Rm is selected from OH, CHO, OCOCH₃And is prepared by

At least one glycosyl residue formed in (a);

wherein the content of the first and second substances,

is selected from-or

3. The compound according to claim 1 or 2, or an enantiomer, diastereomer, salt, ester, prodrug, solvate or solvate of a salt thereof, characterized in that:

R₃is selected from

And R is₃The terminal of (a) is linked to the terminal of a compound of formula (I) on the alkyne side.

4. A compound according to any one of claims 1 to 3, or an enantiomer, diastereomer, salt, ester, prodrug, solvate or solvate of a salt thereof, wherein the compound of formula (I) is selected from:

5. a compound represented by the following general formula (II), or an enantiomer, a diastereomer, a salt, an ester, a prodrug, a solvate or a solvate of a salt thereof,

wherein the content of the first and second substances,

is selected from-or

R is H or COCH₃。

6. The compound of claim 5, or an enantiomer, diastereomer, salt, ester, prodrug, solvate or solvate of a salt thereof, wherein the compound of formula (II) is selected from:

7. use of a compound of any one of claims 1-6, or an enantiomer, diastereomer, salt, ester, prodrug, solvate, or solvate of a salt thereof, as an agonist of the Sirt1 receptor.

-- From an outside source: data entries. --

-- ==== Sys2Proof/Machine/Power.lean ====
section
/-! DEFINITION. Power capping, the chooser of power states, coolant and heat, and the hold-up store (R576-R592, R671). -/

namespace Sys2Proof.Machine

open Sys2Proof

/-! ### Unplanned demand and the chooser (R575-R579) -/

/-- UNPLANNED_WAKE (R577): work without a plan entry reaches a domain that is not ACTIVE. -/
def unplannedWake (dom : Nat) (d : Dev) : Dev :=
  if 68 ≤ dom ∨ (domForced d dom).isSome ∨ d.get (Reg.DOM_STATE dom) = domActive ∨ d.pwr.shed then d
  else
    setPwr { d.pwr with unplanned := (d.pwr.unplanned.filter fun u => u.1 != dom) ++ [(dom, d.tick.fired)] }
      ((((domSet dom domActive d).count Reg.PWR_UNPLANNED_WAKES 1)).set (Reg.DOM_UNPLANNED dom) 1)

/-- DOM_UNPLANNED_EXPIRE (R577): 16 ticks after the wake. -/
def unplannedExpire (dom : Nat) (d : Dev) : Dev :=
  if d.pwr.unplanned.any fun u => u.1 == dom && decide (u.2 + 16 ≤ d.tick.fired) then
    setPwr { d.pwr with unplanned := d.pwr.unplanned.filter fun u => u.1 != dom } (d.set (Reg.DOM_UNPLANNED dom) 0)
  else d

/-- POWER_STATE (R578, R65): the named domains enter the state of ARG. -/
def powerEntry (e : PlanEntry) (d : Dev) : Dev :=
  forAll ((List.range (e.last + 1 - e.first)).map (e.first + ·)) (fun n z => domSet n (e.arg % 4) z) d

/-- A state that R575 allows for a domain now. -/
def domAllowed (d : Dev) (dom st : Nat) : Bool :=
  (domTimes dom st).isSome && decide (st ≤ d.get (Reg.DOM_MAX dom))
  && (st != domOff
    || (decide (dom < 32) && !(d.kv.pages.any fun p => p.t0.isSome && (p.pinned || sessGalleryOf d p dom)))
    || (decide (56 ≤ dom ∧ dom < 60) && d.get Reg.FTL_PLP != 2 && d.srch.passes.isEmpty
        && d.flash.collecting.isEmpty && d.flash.writes.all fun w => w.chunks.all fun c => c.channel / 8 != dom - 56)
    || dom == 65 || (dom == 66 && d.srch.passes.isEmpty))
where
  /-- A page lies in a Landing slice of the quad: one of its sessions is placed there. -/
  sessGalleryOf (d : Dev) (p : Page) (quad : Nat) : Bool :=
    d.part.placed.any fun g => g.2 / 4 == quad && (findDesc d g.1).any fun x => x.table.any fun e => e.page == p.id

/-- The uses of a domain in a plan, as intervals of offsets (R576): a batch uses the quads, HBM, the text and sampling domains
until the step deadline (log entry 25). -/
def domUses (d : Dev) (entries : List PlanEntry) (deadline quads : Nat) (dom : Nat) : List (Nat × Nat) :=
  entries.flatMap fun e =>
    let upTo := (e.offset, deadline)
    let test := (e.offset, e.offset + e.arg)
    if e.action = actBatchStart then
      if (dom < 32 ∧ bitAt quads dom) ∨ (32 ≤ dom ∧ dom < 40) ∨ dom = 65 ∨ dom = 66 then [upTo] else []
    else if e.action = actPromote then
      if (32 ≤ dom ∧ dom < 40) ∨ (56 ≤ dom ∧ dom < 60 ∧ d.tier.promos.any fun p => p.srcTier == 4) then [upTo] else []
    else if e.action = actMaintGate ∨ e.action = actCalibrate then
      if (e.unitClass = 1 ∧ dom < 32 ∧ e.first / 4 ≤ dom ∧ dom ≤ e.last / 4)
          ∨ (e.unitClass = 2 ∧ 32 ≤ dom ∧ dom < 40 ∧ e.first + 32 ≤ dom ∧ dom ≤ e.last + 32) then
        [if e.action = actMaintGate then test else (e.offset, e.offset + 175000)] else []
    else []

/-- Merge intervals in ascending order into the idle intervals of [0, period): start, end, and whether a use follows. -/
def idleOf (period : Nat) (at_ : Nat) (uses : List (Nat × Nat)) : List (Nat × Nat × Bool) :=
  match uses with
  | [] => if at_ < period then [(at_, period, true)] else []
  | u :: r =>
    (if at_ < u.1 then [(at_, u.1, false)] else []) ++ idleOf period (max at_ u.2) r

/-- Insert an interval in ascending order. -/
def useInsert (u : Nat × Nat) (l : List (Nat × Nat)) : List (Nat × Nat) :=
  match l with
  | [] => [u]
  | x :: r => if u.1 < x.1 then u :: x :: r else x :: useInsert u r

/-- The state that R578 chooses for an idle interval. -/
def chooseState (d : Dev) (dom guard period a b : Nat) (open_ : Bool) : Option (Nat × Nat) :=
  [domOff, domRetention, domGated].findSome? fun st =>
    match domTimes dom st with
    | none => none
    | some (entry, exit, minres) =>
      if ¬ domAllowed d dom st then none
      else if st ≠ domGated ∧ (d.get Reg.PWR_PLANS_SEEN < 16 ∨ d.get (Reg.DOM_UNPLANNED dom) = 1) then none
      else if open_ then (if guard < exit ∨ period - a < entry + minres then none else some (st, exit))
      else if b - a < entry + minres + exit then none
      else some (st, exit)

/-- The POWER_STATE entries of a plan (R578). -/
def chooserEntries (d : Dev) (entries : List PlanEntry) (deadline quads guard period : Nat) : List PlanEntry :=
  ((List.range 68).filter fun n => (domTimes n domGated).isSome && (domForced d n).isNone).flatMap fun dom =>
    let uses := (domUses d entries deadline quads dom).foldr useInsert []
    (idleOf period 0 uses).flatMap fun i =>
      match chooseState d dom guard period i.1 i.2.1 i.2.2 with
      | none => []
      | some (st, exit) =>
        ⟨i.1, actPowerState, 0x0B, dom, dom, st⟩ ::
          (if i.2.2 then [] else [⟨i.2.1 - exit, actPowerState, 0x0B, dom, dom, domActive⟩])

/-- Exit time of a domain's state. -/
def domExit (dom st : Nat) : Nat := ((domTimes dom st).map (·.2.1)).getD 0

/-- Wakes of the domains that the next plan uses and that lie in another state (R579); `startClock` is the elapsed instant at
which its tick begins. -/
def planWakes (entries : List PlanEntry) (deadline quads startClock : Nat) (d : Dev) : Dev :=
  let doms := (List.range 68).filter fun n =>
    (domForced d n).isNone && d.get (Reg.DOM_STATE n) != domActive && !(domUses d entries deadline quads n).isEmpty
  setPwr { d.pwr with wakes := d.pwr.wakes ++ doms.map fun n => (n, startClock - domExit n (d.get (Reg.DOM_STATE n))) } d

/-- Wakes whose instant has come (R579). -/
def wakesDue (d : Dev) : Dev :=
  let due := d.pwr.wakes.filter fun w => decide (w.2 ≤ d.clock)
  if due.isEmpty then d
  else forAll due (fun w e => domSet w.1 domActive e)
    (setPwr { d.pwr with wakes := d.pwr.wakes.filter fun w => !decide (w.2 ≤ d.clock) } d)

/-- Domains deeper than DOM_MAX are woken at a seal (R590). -/
def maxWakes (d : Dev) : Dev :=
  forAll ((List.range 68).filter fun n => decide (max (d.get (Reg.DOM_MAX n)) 1 < d.get (Reg.DOM_STATE n)
      ∨ (d.get (Reg.DOM_MAX n) = 0 ∧ d.get (Reg.DOM_STATE n) ≠ 0)))
    (fun n e => domSet n domActive e) d

/-! ### The cap (R580, R581) -/

/-- POWER_CAP_W in force. -/
def powerCap (d : Dev) : Nat := clampNat 400 1600 (d.get Reg.POWER_CAP_W)

/-- POWER_CAP_EFF_W (R580). -/
def powerCapEff (d : Dev) : Nat :=
  let c := min (powerCap d) (d.get Reg.THERM_CAP_W)
  if d.pwr.limit then min c (powerCap d / 2) else c

/-- P_fixed in units of 0.01 W (R581): the domains but the quads in their states, the always-on domain, and the Newel groups by
the Newel's own estimate, which is a free value (log entry 25). -/
def powerFixed (d : Dev) : Nat :=
  3800 + (((List.range 68).filter fun n => decide (32 ≤ n ∧ ¬ (61 ≤ n ∧ n < 65))).map fun n => domPower n (domNow d n)).sum
  + Config.freeNat d.free % 8401

/-- The estimate of a plan's input power, as a fraction in watts: numerator and denominator (R581). -/
def powerEstimate (d : Dev) (quads : Nat) : Nat × Nat :=
  let n := ((List.range 32).countP fun q => bitAt quads q)
  let p := powerFixed d + 2600 * n
  let meas := d.get Reg.POWER_MEAS_W
  let est := d.get Reg.POWER_EST_W
  let k : Nat × Nat :=
    if est = 0 ∨ meas = 0 ∨ d.tick.fired = 0 then (1, 1)
    else if 5 * meas < 4 * est then (4, 5)
    else if 5 * est < 4 * meas then (5, 4)
    else (meas, est)
  (p * 1000 * k.1, 100 * 935 * k.2)

/-- Quads left under a cap: removed from the highest number down (R581). -/
def capQuads (fuel cap quads : Nat) (d : Dev) : Nat :=
  match fuel with
  | 0 => quads
  | k + 1 =>
    let e := powerEstimate d quads
    if e.1 ≤ cap * e.2 ∨ quads = 0 then quads
    else capQuads k cap (setBit quads (Nat.log2 quads) false) d

/-- Quads with a retired Gallery are unavailable (R623). -/
def retiredQuads (d : Dev) (quads : Nat) : Nat := d.ras.retired.foldl (fun q g => setBit q (g / 4 % 32) false) quads

/-- The quads available to the plan being sealed (R581), with the registers and counters that record it. -/
def capSeal (d : Dev) : Nat × Dev :=
  let owned := retiredQuads d (ownedQuads d)
  let cap := powerCapEff d
  let left := capQuads 33 cap owned d
  let e := powerEstimate d left
  let removed := (List.range 32).countP fun q => bitAt owned q && !bitAt left q
  let zero := (List.range 8).any fun p => d.get (Reg.PART_ENABLED p) == 1 && Nat.land (d.get (Reg.PART_QUADS p)) left == 0
  let d1 := (((d.set Reg.POWER_CAP_EFF_W cap).set Reg.POWER_EST_W (min 2047 (e.1 / e.2))).count Reg.PWR_CAP_QUAD_TICKS removed)
  (left, { (d1.fresh).2 with tick := { d1.tick with
    capQuads := removed != 0
    capZero := zero } })

/-! ### Heat (R582-R584) -/

/-- The flow below which the alarm acts. -/
def flowLow (d : Dev) (flow : Nat) : Bool := decide (flow < d.get Reg.COOL_FLOW_MIN)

8. The use according to claim 7, wherein said use comprises the manufacture of a medicament for the prevention and/or treatment of a disease associated with dysfunction of the Sirt1 receptor; wherein the disease associated with Sirt1 receptor dysfunction is at least one of aging, tumor, diabetes, cardiovascular disease, chronic inflammation, osteoporosis, obesity, hyperuricemia, and gout; the chronic inflammation is at least one of chronic obstructive pulmonary disease, colitis, rheumatoid arthritis, chronic renal failure and gouty arthritis.

9. A medicament containing an effective amount of one or more compounds of any one of claims 1-6, or an enantiomer, diastereomer, salt, ester, prodrug, solvate, or solvate of a salt thereof, and one or more pharmaceutically acceptable excipients.

10. Pharmaceutical according to claim 9, characterized in that it contains an effective amount of one or more compounds according to any one of claims 1 to 6, or a combination of one or more of their enantiomers, diastereomers, salts, esters, prodrugs, solvates or solvates of salts, and one or more other active ingredients.